In such case, you will need to use the account management.
Please note that you can automate all the management operations by using lambda functions. Please contact our firstname.lastname@example.org for help.
- Administrator account - Administrator is allowed to log in to NooBaa web management console. The administrator is responsible for resource management and can add storage nodes, cloud resources, etc. An administrator can also manage the permissions across the system. An administrator has email and password credentials in addition to AWS S3 compatible access key and secret key.
- Application account - An application has only AWS S3 compatible API access to the one or more buckets that were assigned to this account by an administrator. Any new bucket that the application will create, will be visible only to this application account. Application account has only AWS compatible S3 access key and secret key credentials.
An example of onboarding a new customer:
- Navigate to Accounts
- An Administrator creates a new "Application Account" for that customer, with Login Access: disabled). [screenshot]
- [Optionally] the administrator can create a bucket for the customer and enable access to this bucket. Alternatively, the customer will create his own bucket. [screenshot]
- The customer will get his AWS S3 compatible credentials and NooBaa's endpoint via email and will use it with his S3 application. Any application that can work with AWS should work with NooBaa. Same for AWS CLI, S3cmd, and any AWS SDK. [screenshot]

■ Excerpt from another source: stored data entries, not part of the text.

-- ==== Sys2Proof/Laws/Frames1.lean ====
section
/-! SUPPORT. For each operation of the model, in the order of use (part 1 of 6): the components that it may change, by the bits
of `Keeps`. -/

set_option linter.all false

namespace Sys2Proof.Machine

theorem State.emit_keeps (s : State) (o) :
    Keeps 4194304 s (State.emit s o) := by
  unfold State.emit
  repeat' first
    | with_reducible exact Keeps.refl _ _ | with_reducible refine Keeps.ite (fun _ => ?_) (fun _ => ?_) | split
    | with_reducible refine Keeps.setOut ?_ (by decide)

theorem State.message_keeps (s : State) (fn) (vec) :
    Keeps 4194304 s (State.message s fn vec) := by
  unfold State.message
  repeat' first
    | with_reducible exact Keeps.refl _ _ | with_reducible refine Keeps.ite (fun _ => ?_) (fun _ => ?_)
    | with_reducible refine (State.emit_keeps _ _ ).after ?_ (by decide) | split

theorem State.setVector_keeps (s : State) (fn) (vec) (v) :
    Keeps 2048 s (State.setVector s fn vec v) := by
  unfold State.setVector
  repeat' first
    | with_reducible exact Keeps.refl _ _ | with_reducible refine Keeps.ite (fun _ => ?_) (fun _ => ?_)
    | (lift_lets -underBinder; intros) | split | with_reducible refine Keeps.setUci ?_ (by decide)

theorem State.fire_keeps (s : State) (fn) (vec) :
    Keeps 4196352 s (State.fire s fn vec) := by
  unfold State.fire
  repeat' first
    | with_reducible exact Keeps.refl _ _ | with_reducible refine Keeps.ite (fun _ => ?_) (fun _ => ?_)
    | with_reducible refine (State.message_keeps _ _ _ ).after ?_ (by decide)
    | with_reducible refine (State.setVector_keeps _ _ _ _ ).after ?_ (by decide)
    | with_reducible refine (State.emit_keeps _ _ ).after ?_ (by decide) | (lift_lets -underBinder; intros) | split

theorem State.set_keeps (s : State) (f) (v) :
    Keeps 1 s (State.set s f v) := by
  unfold State.set
  repeat' first
    | with_reducible exact Keeps.refl _ _ | with_reducible refine Keeps.ite (fun _ => ?_) (fun _ => ?_) | split
    | refine Keeps.setRegs ?_ (by decide) (by first | exact id | exact mapWf_mapSet _ _ | exact mapWf_filter _ | exact mapWf_mapSetList _ _ | exact mapWf_mapSetMasked _ _ _ | exact mapWf_mapClear _ _ | exact fun _ => rfl)

theorem State.bump_keeps (s : State) (f) (n) :
    Keeps 1 s (State.bump s f n) := by
  unfold State.bump
  repeat' first
    | with_reducible exact Keeps.refl _ _ | with_reducible refine Keeps.ite (fun _ => ?_) (fun _ => ?_)
    | with_reducible refine (State.set_keeps _ _ _ ).after ?_ (by decide) | split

- When the customer's application requests to list available buckets, that list will return empty at first, since that account has no access to any bucket. The list-buckets request will always filter based on permissions.
- When the application creates a new bucket through the S3 API, any such bucket created by the application will automatically be granted access permission only to that application account. Alternatively, an administrator can also create buckets and grant access permissions to a specific application account.